Lieutenant George Elsey, a young Naval Intelligence officer, recalled that Truman made no decision "because there was no decision to be made." Said Elsey, "He could no more have stopped it than a train moving down a track . . ." When the train came to the end of the track two nuclear bombs were dropped on Hiroshima and Nagasaki, killing more than 100,000 men, women, and children.

After the Japanese attack Pearl Harbor on December 7, 1941, the United States declared war in accordance with the Constitution of the United States, where the responsibility for declaring war is imposed on the Congress, a policy that is clear cut, definitive, and unambiguous.
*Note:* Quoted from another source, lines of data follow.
-- ==== Sys2Proof/Tests/Slice0.lean ====
section
/-! SUPPORT. Tests. Expected results are those of 95_test_vectors.md (V1 to V63) or written out by hand from the rule named;
a test runs one step on a small state. The last part gives, for each statement with hypotheses, values that meet them. -/

namespace Sys2Proof.Tests

open Sys2Proof.Machine

/-! ### Small states -/

/-- Configuration S of 95_test_vectors.md (16 × 2) with a timeout, a transport that can fail and two chunks. -/
def smallCfg : Cfg :=
  { width := 16, height := 2, idleLevel := true, busyTimeout := some 3, transportCanFail := true, chunking := [1, 3],
    opc := Opc.reference, pPwr := [1, 2, 3, 4, 5], pPsr := [6], pPll := [7], pVdcs := [8], pCdi := [9],
    pDslp := [0xA5] }

/-- The block just constructed, with answers and levels scripted. -/
def fresh : State :=
  { State.initial smallCfg with answerIn := List.replicate 30 .ok, busyIn := [false, true, true, false] }

/-- The block in Idle, the pins high and `PB` holding AA 55 00 FF. -/
def idle : State :=
  { fresh with ctrl := .idle, csN := .driven true, dc := .driven true, rstN := .driven true,
               pb := ({ written := [], value := [] } : PixelBuffer).writeBytes 0 [0xAA, 0x55, 0x00, 0xFF] }

/-- A host that asks for one thing. -/
def asks (s : State) (req : List Byte) : State := { s with hreq := [req] }

/-- The block at a position of an operation. -/
def standing (op : Instr) (k : Nat) : State := { idle with seq := .running op k }

/-- The events before the wait after PON of INIT. -/
def beforeWait : List Event :=
  pulseEvents ++ commandEvents 0x06 [0x17, 0x17, 0x17] ++ commandEvents 0x01 [1, 2, 3, 4, 5] ++ commandEvents 0x04 []

/-- INIT in its wait after PON (position 28: 5 + 9 + 9 + 5 events before it). -/
def waiting : State :=
  { idle with ctrl := .initializing, dc := .driven false, seq := .running (.init false) 28, trace := beforeWait }

/-- The next state of an outcome, where it is one. -/
def nextOf : Host.Outcome State Fault Refusal → Option State
  | .next s => some s
  | .fault _ => none
  | .refused _ => none

/-- The events, the last response and `STATE` of an outcome. -/
def seen (o : Host.Outcome State Fault Refusal) : Option (List Event × Option (List Byte) × Ctrl) :=
  (nextOf o).map (fun s => (s.trace, s.hrsp.getLast?, s.ctrl))

/-- The fault of an outcome, where it is one. -/
def faultOf : Host.Outcome State Fault Refusal → Option Fault
  | .next _ => none
  | .fault f => some f
  | .refused _ => none

theorem exists_next (o : Host.Outcome State Fault Refusal) (h : (nextOf o).isSome = true) : ∃ t, o = .next t := by
  cases o with
  | next t => exact ⟨t, rfl⟩
  | fault f => cases h
  | refused r => cases h

/-! ### Ill-formed terms -/

theorem test_display_wrong_count_refused : (Instr.display 2 [0xAA]).wellFormed = false := by decide
theorem test_draw_wrong_count_refused : (Instr.draw 0 [0xAA]).wellFormed = false := by decide

/-! ### Decoding: words written out from the tables of R91, R93 and R98 -/

theorem test_decode_reset : decodeRequest [0x01] = .ok .reset := by decide
theorem test_decode_init : decodeRequest [0x02, 0x00] = .ok (.init false) ∧ decodeRequest [0x02, 0x01] = .ok (.init true) := by
  decide
theorem test_decode_display : decodeRequest [0x03, 0, 0, 0, 4, 0xAA, 0x55, 0x00, 0xFF] =
    .ok (.display 4 [0xAA, 0x55, 0x00, 0xFF]) := by decide
theorem test_decode_show : decodeRequest [0x04] = .ok .showBuf := by decide
theorem test_decode_clear : decodeRequest [0x05] = .ok .clear := by decide
theorem test_decode_sleep : decodeRequest [0x06] = .ok .sleep := by decide
theorem test_decode_wake : decodeRequest [0x07] = .ok .wake := by decide
theorem test_decode_draw : decodeRequest [0x08, 0, 0, 0, 1, 0x5A] = .ok (.draw 1 [0x5A]) := by decide
theorem test_decode_fill : decodeRequest [0x09, 0xAA] = .ok (.fill 0xAA) := by decide
/-- V60: pixel (399, 299) is `01 8F 01 2B`. -/
theorem test_decode_setpix : decodeRequest [0x0A, 0x01, 0x8F, 0x01, 0x2B, 0x01] = .ok (.setpix 399 299 true) := by decide
theorem test_decode_getpix : decodeRequest [0x0B, 0x01, 0x8F, 0x01, 0x2B] = .ok (.getpix 399 299) := by decide
theorem test_decode_readbuf : decodeRequest [0x0C] = .ok .readbuf := by decide
theorem test_decode_psr : decodeCommand Opc.reference [0x00] = .ok .psr := by decide
theorem test_decode_pwr : decodeCommand Opc.reference [0x01] = .ok .pwr := by decide
theorem test_decode_pon : decodeCommand Opc.reference [0x04] = .ok .pon := by decide
theorem test_decode_btst : decodeCommand Opc.reference [0x06] = .ok .btst := by decide
theorem test_decode_dslp : decodeCommand Opc.reference [0x07] = .ok .dslp := by decide
theorem test_decode_dtm1 : decodeCommand Opc.reference [0x10] = .ok .dtm1 := by decide
theorem test_decode_dsp : decodeCommand Opc.reference [0x11] = .ok .dsp := by decide
theorem test_decode_drf : decodeCommand Opc.reference [0x12] = .ok .drf := by decide
theorem test_decode_dtm2 : decodeCommand Opc.reference [0x13] = .ok .dtm2 := by decide
theorem test_decode_pll : decodeCommand Opc.reference [0x30] = .ok .pll := by decide
theorem test_decode_cdi : decodeCommand Opc.reference [0x50] = .ok .cdi := by decide
theorem test_decode_tres : decodeCommand Opc.reference [0x61] = .ok .tres := by decide
theorem test_decode_vdcs : decodeCommand Opc.reference [0x82] = .ok .vdcs := by decide
/-- R94: the codes on both sides of the reserved ranges. -/
theorem test_decode_reserved : decodeRequest [0x00] = .error (.reservedOp 0x00) ∧
    decodeRequest [0x0D] = .error (.reservedOp 0x0D) ∧ decodeRequest [0xFF] = .error (.reservedOp 0xFF) := by decide
/-- V24, V51, V56 and R95: lengths and reserved bits. -/
theorem test_decode_malformed :
    decodeRequest [0x03, 0, 0, 0, 4, 0xAA, 0x55] = .error .wrongLength ∧
    decodeRequest [0x03, 0xFF, 0xFF, 0xFF, 0xFF] = .error .wrongLength ∧
    decodeRequest [0x01, 0x00] = .error .wrongLength ∧
    decodeRequest [0x02, 0x02] = .error .reservedBits ∧
    decodeRequest [0x0A, 0, 0, 0, 0, 0x02] = .error .reservedBits := by decide
/-- R100: the command set is closed. -/
theorem test_decode_unknown_command : decodeCommand Opc.reference [0x02] = .error (.unknownCommand 0x02) := by decide
/-- R102: request lengths. -/
theorem test_request_length : requestLength [0x03, 0, 0, 0, 4] = some 9 ∧ requestLength [0x0A] = some 6 ∧
    requestLength [0x0D] = none := by decide
/-- The table's numbering: INIT with BLANK is byte 1 bit 0, which is bit 8 of the word. -/
theorem test_table_words : decodeTableWord 16 0x0102 = some (.init true) ∧ decodeTableWord 8 0x61 = some .tres ∧
    decodeTableWord 8 0x03 = some (.display 0 []) ∧ decodeTableWord 8 0x07 = some .wake := by decide
/-- A placed word is the next thing the reference machine runs, down to the kernel. -/
theorem test_fetch_reset : (nextOf (step (State.reset.withFetchWord 8 0x01))).isSome = true := by decide
theorem test_fetch_fill : (nextOf (step (State.reset.withFetchWord 16 0xAA09))).isSome = true := by decide
theorem test_fetch_tres : (nextOf (step (State.reset.withFetchWord 8 0x61))).isSome = true := by decide

/-! ### One step of each host operation -/

/-- V13: the first event of the pulse. -/
theorem test_reset_first_step : seen (step (asks fresh [0x01])) = some ([.drive .rstN true], none, .resetting) := by decide
/-- R160: the last step of RESET ends it. -/
theorem test_reset_last_step : seen (step (standing .reset 4)) =
    some ([.drive .rstN true], some [0x00, 0x00], .uninitialized) := by decide
/-- V14, R163: from Sleeping, INIT begins with the pulse. -/
theorem test_init_first_step : seen (step (asks { idle with ctrl := .sleeping } [0x02, 0x00])) =
    some ([.drive .rstN true], none, .resetting) := by decide
/-- R163: the fifth event of the pulse leaves Resetting for Initializing. -/
theorem test_init_pulse_ends : seen (step { standing (.init false) 4 with ctrl := .resetting }) =
    some ([.drive .rstN true], none, .initializing) := by decide
/-- V21: DISPLAY begins with the command phase of DTM2. -/
theorem test_display_first_step : seen (step (asks idle [0x03, 0, 0, 0, 4, 0xAA, 0x55, 0x00, 0xFF])) =
    some ([.drive .csN true], none, .idle) := by decide
/-- V23, V63: the state check comes before the size check. -/
theorem test_display_in_sleeping : seen (step (asks { idle with ctrl := .sleeping } [0x03, 0, 0, 0, 3, 0xAA, 0x55, 0x00])) =
    some ([], some [0x02, 0x05], .sleeping) := by decide
/-- V30. -/
theorem test_show_uninitialized : seen (step (asks fresh [0x04])) = some ([], some [0x02, 0x00], .uninitialized) := by decide
/-- V29: SHOW of an unwritten buffer. -/
theorem test_show_unwritten : faultOf (step (asks { fresh with ctrl := .idle } [0x04])) = some .readUnwritten := by decide
/-- V32. -/
theorem test_clear_uninitialized : seen (step (asks fresh [0x05])) = some ([], some [0x02, 0x00], .uninitialized) := by decide
/-- V31: the last of 5 + 4 × 4 events ends CLEAR. -/
theorem test_clear_last_step : seen (step (standing .clear 20)) = some ([.drive .csN true], some [0x00, 0x03], .idle) := by
  decide
/-- V35. -/
theorem test_sleep_sleeping : seen (step (asks { idle with ctrl := .sleeping } [0x06])) =
    some ([], some [0x02, 0x05], .sleeping) := by decide
/-- V33: the idle sample after the nine events of DSLP. -/
theorem test_sleep_last_step : seen (step { standing .sleep 9 with busyIn := [true] }) =
    some ([.sample true], some [0x00, 0x05], .sleeping) := by decide
/-- V38. -/
theorem test_wake_failed : seen (step (asks { idle with ctrl := .failed } [0x07])) =
    some ([], some [0x02, 0x06], .failed) := by decide
/-- V37. -/
theorem test_wake_first_step : seen (step (asks { idle with ctrl := .sleeping } [0x07])) =
    some ([.drive .rstN true], none, .resetting) := by decide
/-- V52. -/
theorem test_draw : (nextOf (step (asks fresh [0x08, 0, 0, 0, 4, 0xAA, 0x55, 0x00, 0xFF]))).map (fun s => s.pb.readBytes 0 4) =
    some (some [0xAA, 0x55, 0x00, 0xFF]) := by decide
/-- V55. -/
theorem test_draw_short : seen (step (asks idle [0x08, 0, 0, 0, 3, 0xAA, 0x55, 0x00])) =
    some ([], some [0x01, 0x03], .idle) := by decide
/-- R241: the first of the NBUF writes. -/
theorem test_fill_first_byte : (nextOf (step (asks idle [0x09, 0x11]))).map (fun s => s.pb.readBytes 0 4) =
    some (some [0x11, 0x55, 0x00, 0xFF]) := by decide
/-- V39, R241: the last of them, in Sleeping. -/
theorem test_fill_last_byte : seen (step { standing (.fill 0xFF) 3 with ctrl := .sleeping }) =
    some ([], some [0x00, 0x05], .sleeping) := by decide
/-- V46 from AA 55 00 FF: pixel (15, 1) is bit 0 of byte 3. -/
theorem test_setpix : (nextOf (step (asks idle [0x0A, 0, 15, 0, 1, 0]))).map (fun s => s.pb.readBytes 0 4) =
    some (some [0xAA, 0x55, 0x00, 0xFE]) := by decide
/-- V49. -/
theorem test_setpix_out_of_range : seen (step (asks idle [0x0A, 0, 0, 0, 2, 1])) = some ([], some [0x05, 0x03], .idle) := by
  decide
/-- V53. -/
theorem test_getpix : seen (step (asks idle [0x0B, 0, 9, 0, 0])) = some ([], some [0x00, 0x03, 0x01], .idle) := by decide
/-- V59: one written pixel does not make its neighbour readable. -/
theorem test_getpix_unwritten : faultOf (step (asks { idle with pb := ({ written := [], value := [] } : PixelBuffer).writePixel 3 6 false }
    [0x0B, 0, 8, 0, 1])) = some .readUnwritten := by decide
/-- V54. -/
theorem test_readbuf : seen (step (asks idle [0x0C])) = some ([], some [0x00, 0x03, 0xAA, 0x55, 0x00, 0xFF], .idle) := by
  decide
/-- V58. -/
theorem test_readbuf_unwritten : faultOf (step (asks fresh [0x0C])) = some .readUnwritten := by decide

/-! ### One step of each controller command -/

/-- V1: BTST's payload. -/
theorem test_btst_payload : seen (exec .btst { standing (.init false) 12 with ctrl := .initializing }) =
    some ([.write [0x17, 0x17, 0x17] .ok], none, .initializing) := by decide
theorem test_pwr_payload : seen (exec .pwr { standing (.init false) 21 with ctrl := .initializing }) =
    some ([.write [1, 2, 3, 4, 5] .ok], none, .initializing) := by decide
/-- V2: PON's command byte. -/
theorem test_pon_byte : seen (exec .pon { standing (.init false) 26 with ctrl := .initializing }) =
    some ([.write [0x04] .ok], none, .initializing) := by decide
theorem test_psr_byte : seen (exec .psr { standing (.init false) 32 with ctrl := .initializing }) =
    some ([.write [0x00] .ok], none, .initializing) := by decide
theorem test_pll_byte : seen (exec .pll { standing (.init false) 41 with ctrl := .initializing }) =
    some ([.write [0x30] .ok], none, .initializing) := by decide
/-- V18: 16 × 2 is `00 10 00 02`. -/
theorem test_tres_payload : seen (exec .tres { standing (.init false) 54 with ctrl := .initializing }) =
    some ([.write [0x00, 0x10, 0x00, 0x02] .ok], none, .initializing) := by decide
theorem test_vdcs_byte : seen (exec .vdcs { standing (.init false) 59 with ctrl := .initializing }) =
    some ([.write [0x82] .ok], none, .initializing) := by decide
/-- R163, R172: the last event of CDI leaves Initializing for Idle and ends INIT. -/
theorem test_cdi_last : seen (exec .cdi { standing (.init false) 73 with ctrl := .initializing }) =
    some ([.drive .csN true], some [0x00, 0x03], .idle) := by decide
theorem test_dtm2_dc : seen (exec .dtm2 (standing .showBuf 2)) = some ([.drive .dc false], none, .idle) := by decide
theorem test_dsp_byte : seen (exec .dsp (standing .showBuf 17)) = some ([.write [0x11] .ok], none, .idle) := by decide
/-- R194: the last event of DRF leaves Idle for Busy. -/
theorem test_drf_last : seen (exec .drf (standing .showBuf 23)) = some ([.drive .csN true], none, .busy) := by decide
theorem test_dtm1_byte : seen (exec .dtm1 (standing .clear 3)) = some ([.write [0x10] .ok], none, .idle) := by decide
theorem test_dslp_payload : seen (exec .dslp (standing .sleep 7)) = some ([.write [0xA5] .ok], none, .idle) := by decide
/-- V15: TRES corner values. -/
theorem test_tres_corners : tresPayload { smallCfg with width := 8, height := 1 } = [0x00, 0x08, 0x00, 0x01] ∧
    tresPayload { smallCfg with width := 65528, height := 65535 } = [0xFF, 0xF8, 0xFF, 0xFF] := by decide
However, in the armed conflicts that followed World War II in Korea, the Bay of Pigs, and Vietnam, policy decisions were clouded.

What the decision making processes were preceding each military encounter are not clear. No record exists of a comprehensive initiation, study of alternatives, or estimation of possible successes or failures. Decisions are made in a vacuum have the force of nondecisions without a fixed destiny. Instead they move forward at an accelerating rate like Lieutenant Elsey's train, unstoppable and irreversible. The issue was stated by Peter Wyden: "Reason versus Extinction."

"It may be argued that nothing is inevitable, that the unforeseen can, and often does, intervene and change the course of history. But an examination of events in the context of time substantiates the inevitability of the atomic bomb. When Albert Einstein wrote the formula for energy: E = MC - the die was cast. In a matter of time someone would discover a way to split the atomic and release energy with its megatons of explosive force. From the nature of the discovery it was axiomatic that the building of an atomic weapon would follow."

In August 1945 America was in a war that needed a quick ending that would save thousands of American lives. The atomic bomb had been tested, it was ready, its use ordained.

Somewhere in the distant past an irreversible nondecision had begun to work its way forward.

On July 16, 1945, the United States entered the Atomic Age.